Language-specific accommodations, for example, are changes in the test or testing situation that address and consider a non-native speaker's unique linguistic needs. The use of accommodations is intended to "level the playing field" and make assessment fair to all students. The idea is that with appropriate accommodations, a student's ELL status should no longer be a hindrance to his/her true demonstration of knowledge. Accommodations include adaptations to testing that do not change the intent, purpose, or content of the test and do not provide the student with an unfair advantage. These adaptations do not interfere with scoring, they do not violate test security or the substantive focus of the assessment. Accommodations are especially important and appropriate in states with small but growing numbers of Hispanic students where Spanish test versions are common. The need for alternative forms to address federal accountability requirements has put a spotlight directly on test translation and test validity.

When tests are translated into one or more languages, the question of the equivalence of items across language forms arises (^{Price, 1999}). There are two common applications for identifying potential bias against groups of examinees on a test. These applications focus on a combination of professional judgments about the appropriateness and freedom from bias of program materials and the gathering and interpretation of statistical information about differential item functioning (DIF). The DIF methodology has been used as a means to evaluate this equivalence in many testing programs (^{Gierl, Rogers & Klinger, 1999}; ^{Robin, Sireci & Hambleton, 2003}; ^{Sireci & Khaliq, 2002}). DIF is said to exist when examinees of equal ability differ, on average, according to their group membership in their responses to a particular item (^{American Educational Research Association, AERA, Asociación Americana de Psicología, APA & National Coucil on Measurement in Education, NCME, 2014}).

Translation DIF literature has called for the examination of the equivalence of the construct structure across the original and the adapted forms (^{Robin et al., 2003}). This equivalence can be assessed at the scale level by means of a multiple group confirmatory factor analysis (CFA) in the context of structural equation modeling (SEM).

When such studies are conducted, extraneous factors can confound the results and thus confuse the findings. Potential causes include the translation itself (a poor quality translation or a translation at a different reading level, for example) or factors associated with group membership (cultural differences or differences in curricula, for example).

One possible way to control for this confounding is to analyze how the test behaves for samples of subjects of the target language taking the test in the source and the target language. In this way cultural differences can be ruled out and differences can be attributed to the translation itself.

While several studies have been conducted to analyze equivalence among different language versions of a test using a multiple group CFA (e.g. ^{Wu, Li, and Zumbo, 2007}; ^{Lievens, Anseel, Harris & Eisenberg, 2007}) a void in the literature exists regarding studies that have used samples of native speakers of the target language of the translation taking the test in both the source and target language, for example, Hispanic ELLs taking the test in English and in Spanish.
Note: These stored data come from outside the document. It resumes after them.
-- ==== Sys2Proof/Decode.lean ====
section
/-! DEFINITION. The encoding of statements (R60 to R75): the decoder, total on any bytes and rejecting by name, and the
encoder beside it. -/

namespace Sys2Proof

open Sys2Proof.Machine

/-- `LEN_WIDE = 2 + 3·5` (R63). -/
def lenWide : Nat := 17

/-- `LEN_NARROW = 2 + 1·5` (R63). -/
def lenNarrow : Nat := 7

/-- Why bytes do not spell a statement (R92 to R94). -/
inductive DecodeError where
  /-- The bytes end before the opcode and condition, or before the statement's length (R75). -/
  | truncated
  /-- The opcode byte is 0x11 to 0xFF (R70). -/
  | illegalOpcode (b : Byte)
  /-- The condition byte is 6 to 255 (R71). -/
  | illegalCondition (b : Byte)
  deriving DecidableEq, Repr

/-- The opcode table of R62, read by opcode byte. -/
def Opcode.ofByte (b : Byte) : Option Opcode :=
  match b.toNat with
  | 0x00 => some .move
  | 0x01 => some .add
  | 0x02 => some .subtract
  | 0x03 => some .multiply
  | 0x04 => some .divide
  | 0x05 => some .modulo
  | 0x06 => some .bitwiseAnd
  | 0x07 => some .bitwiseOr
  | 0x08 => some .bitwiseXor
  | 0x09 => some .compare
  | 0x0A => some .branch
  | 0x0B => some .readInput
  | 0x0C => some .writeOutput
  | 0x0D => some .diskRead
  | 0x0E => some .diskWrite
  | 0x0F => some .nestedExecution
  | 0x10 => some .halt
  | _ => none

/-- The opcode table of R62, read by instruction. -/
def Opcode.toByte : Opcode → Byte
  | .move => 0x00
  | .add => 0x01
  | .subtract => 0x02
  | .multiply => 0x03
  | .divide => 0x04
  | .modulo => 0x05
  | .bitwiseAnd => 0x06
  | .bitwiseOr => 0x07
  | .bitwiseXor => 0x08
  | .compare => 0x09
  | .branch => 0x0A
  | .readInput => 0x0B
  | .writeOutput => 0x0C
  | .diskRead => 0x0D
  | .diskWrite => 0x0E
  | .nestedExecution => 0x0F
  | .halt => 0x10

/-- `stmt_len(opcode)` (R63): a function of the opcode's category only. -/
def Opcode.length : Opcode → Nat
  | .move | .add | .subtract | .multiply | .divide | .modulo | .bitwiseAnd | .bitwiseOr | .bitwiseXor
  | .compare | .diskRead | .diskWrite | .nestedExecution => lenWide
  | .branch | .readInput | .writeOutput | .halt => lenNarrow

/-- The length in bytes of a statement (R63). -/
def Instr.length (i : Instr) : Nat := i.opcode.length

/-- The condition table of R66, read by condition byte. -/
def Cond.ofByte (b : Byte) : Option Cond :=
  match b.toNat with
  | 0 => some .eq
  | 1 => some .ne
  | 2 => some .gt
  | 3 => some .ngt
  | 4 => some .lt
  | 5 => some .nlt
  | _ => none

/-- The condition table of R66, read by condition. -/
def Cond.toByte : Cond → Byte
  | .eq => 0
  | .ne => 1
  | .gt => 2
  | .ngt => 3
  | .lt => 4
  | .nlt => 5

/-- A mode tag and the payload it selects a meaning for (R68, R69). -/
def Operand.ofTag (tag : Byte) (payload : Int) : Operand :=
  match tag.toNat with
  | 0 => .register payload
  | 1 => .registerValue payload
  | 2 => .pointer payload
  | 3 => .constant payload
  | _ => .invalid tag

/-- The payload bytes of slot `k` of the latched statement `st` (R61). -/
def payloadBytes (st : List Byte) (k : Nat) : Quad :=
  { b0 := st.getD (3 + 5 * k) 0
    b1 := st.getD (4 + 5 * k) 0
    b2 := st.getD (5 + 5 * k) 0
    b3 := st.getD (6 + 5 * k) 0 }

/-- Slot `k` of the latched statement `st`: the mode tag at `2 + 5k`, the payload after it (R61). -/
def decodeSlot (st : List Byte) (k : Nat) : Operand :=
  Operand.ofTag (st.getD (2 + 5 * k) 0) (dec (payloadBytes st k))

/-- The statement with a given opcode and condition over the latched bytes `st` (the slot table of R64). -/
def Opcode.instr (op : Opcode) (c : Cond) (st : List Byte) : Instr :=
  match op with
  | .move => .move c (decodeSlot st 0) (decodeSlot st 1)
  | .add => .add c (decodeSlot st 0) (decodeSlot st 1) (decodeSlot st 2)
  | .subtract => .subtract c (decodeSlot st 0) (decodeSlot st 1) (decodeSlot st 2)
  | .multiply => .multiply c (decodeSlot st 0) (decodeSlot st 1) (decodeSlot st 2)
  | .divide => .divide c (decodeSlot st 0) (decodeSlot st 1) (decodeSlot st 2)
  | .modulo => .modulo c (decodeSlot st 0) (decodeSlot st 1) (decodeSlot st 2)
  | .bitwiseAnd => .bitwiseAnd c (decodeSlot st 0) (decodeSlot st 1) (decodeSlot st 2)
  | .bitwiseOr => .bitwiseOr c (decodeSlot st 0) (decodeSlot st 1) (decodeSlot st 2)
  | .bitwiseXor => .bitwiseXor c (decodeSlot st 0) (decodeSlot st 1) (decodeSlot st 2)
  | .compare => .compare c (decodeSlot st 0) (decodeSlot st 1)
  | .branch => .branch c (decodeSlot st 0)
  | .readInput => .readInput c (decodeSlot st 0)
  | .writeOutput => .writeOutput c (decodeSlot st 0)
  | .diskRead => .diskRead c (decodeSlot st 0) (decodeSlot st 1)
  | .diskWrite => .diskWrite c (decodeSlot st 0) (decodeSlot st 1)
  | .nestedExecution => .nestedExecution c (decodeSlot st 0) (decodeSlot st 1)
  | .halt => .halt c

/-- The statement at the front of `bs`, the bytes of a stream from `pc` to its end (or its first seventeen bytes at
least). The checks stand in the order of R92 to R94: room for the header, the opcode, the length, the condition. -/
def decode (bs : List Byte) : Except DecodeError Instr :=
  match bs with
  | opByte :: condByte :: _ =>
    match Opcode.ofByte opByte with
    | none => .error (.illegalOpcode opByte)
    | some op =>
      if bs.length < op.length then .error .truncated
      else
        match Cond.ofByte condByte with
        | none => .error (.illegalCondition condByte)
        | some c => .ok (op.instr c bs)
  | _ => .error .truncated

/-- Four bytes that decode to a payload `v` of the decoder's range (R33 says there are some). Inside −65535 … 65535
they are the canonical bytes `enc v`, as R80 asks of an assembler; outside it `enc` has none, and the excess goes to
`b2` and, above 69615, to the low bits of `b0` (DESIGN CHOICE, notes/assumptions/10.md). -/
def encodePayload (v : Int) : Quad :=
  let m := v.natAbs
  let low := if 0 ≤ v then m - 69615 else 0
  let r := m - low
  if r ≤ 65535 then
    { b0 := if v < 0 then 8 else 0
      b1 := BitVec.ofNat 8 (r / 256)
      b2 := 0
      b3 := BitVec.ofNat 8 (r % 256) }
  else
    let e := r - 65280
    let b2 := (e - 240) / 16
    { b0 := if v < 0 then 8 else BitVec.ofNat 8 low
      b1 := 255
      b2 := BitVec.ofNat 8 b2
      b3 := BitVec.ofNat 8 (e - 16 * b2) }

/-- The mode tag of an operand (R68). -/
def Operand.tag : Operand → Byte
  | .register _ => 0
  | .registerValue _ => 1
  | .pointer _ => 2
  | .constant _ => 3
  | .invalid tag => tag

/-- The payload of an operand; zero where an invalid mode tag leaves it without a meaning. -/
def Operand.payload : Operand → Int
  | .register p | .registerValue p | .pointer p | .constant p => p
  | .invalid _ => 0

/-- The five bytes of an operand slot: the mode tag, then the payload (R61). -/
def encodeOperand (o : Operand) : List Byte :=
  let q := encodePayload o.payload
  [o.tag, q.b0, q.b1, q.b2, q.b3]

/-- The bytes of a statement: opcode, condition, the used slots in order, zeros in the unused slots (R60, R80). -/
def encode (i : Instr) : List Byte :=
  i.opcode.toByte :: i.cond.toByte ::
    (i.operands.flatMap encodeOperand ++ List.replicate (i.length - 2 - 5 * i.operands.length) 0)

/-- The low `n` bytes of `w`, the least significant first. -/
def wordBytes : Nat → Nat → List Byte
  | 0, _ => []
  | n + 1, w => BitVec.ofNat 8 w :: wordBytes n (w / 256)

/-- The bytes of the longest statement whose first `nbits` bits are those of `w` and whose other bits are 0; byte 0 of
the statement holds bits 7 to 0. -/
def tableBytes (nbits w : Nat) : List Byte := wordBytes lenWide (w % 2 ^ nbits)

/-- What the decoder reads from a statement given as a number, as the host asks for it. -/
def decodeTableWord (nbits w : Nat) : Option Instr :=
  match decode (tableBytes nbits w) with
  | .ok i => some i
  | .error _ => none

end Sys2Proof
end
The purpose of the present study is to examine the measurement equivalence of a statewide Mathematics test originally constructed in English and its Spanish translated version by using a multi-group CFA in the context of SEM (^{Byrne, 2006}) utilizing samples of native speakers of the target language of the translation taking the test in both the source and target language. Specifically the subjects of the study are Hispanic ELLs. The existence of such samples is due to the fact that for this test, schools can assign to Hispanic ELLs either the English or Spanish version of the Mathematics test based on their English proficiency. In general, measurement equivalence exists if the probability of an observed score, given the true score, is independent of group membership (^{Wu et al., 2007}; ^{Hirschefeld & von Brachel, 2014}). In our study, the group membership is determined by taking the test either in English or in Spanish.

Method

The translation of the assessment into Spanish from English was accomplished as follows. For each test, two translators independently conducted a translation of the assessment into Spanish. Subsequently, they performed a consensus-based validation of the translation. A third translator, proficient in both English and Spanish, then compared the English and the consensus-based version and made suggestions. The two first translators prepared a final version based upon those suggestions. All three translators were native Spanish speakers, with one of the translators being a mathematics educator.

The sample consisted of 957 ELLs, all 4^th graders of Hispanic origin. Of the sample, 871 of the students were administered the 4^th grade State Assessment in English while 86 took the Spanish-language translated version of that test.

In a previously conducted DIF study with this data set (^{Carvajal, 2015}) two items out of 52 total items on the test where identified as showing DIF. These two items were eliminated from the present analysis in order to study the equivalence of the two versions after the DIF items had been removed.

The remaining 50 items were grouped in 12 facet representative parcels. The use of item parcels has advantages over the use of individual items as indicators for a variety of reasons, including keeping the ratio for manifest indicators to latent constructs manageable and reducing the number of free parameters in the model to decrease sample size requirements (^{Hall, Snell & Singer, 1999}). The parceling was accomplished by grouping items that corresponded to similar content and computing an average for each parcel.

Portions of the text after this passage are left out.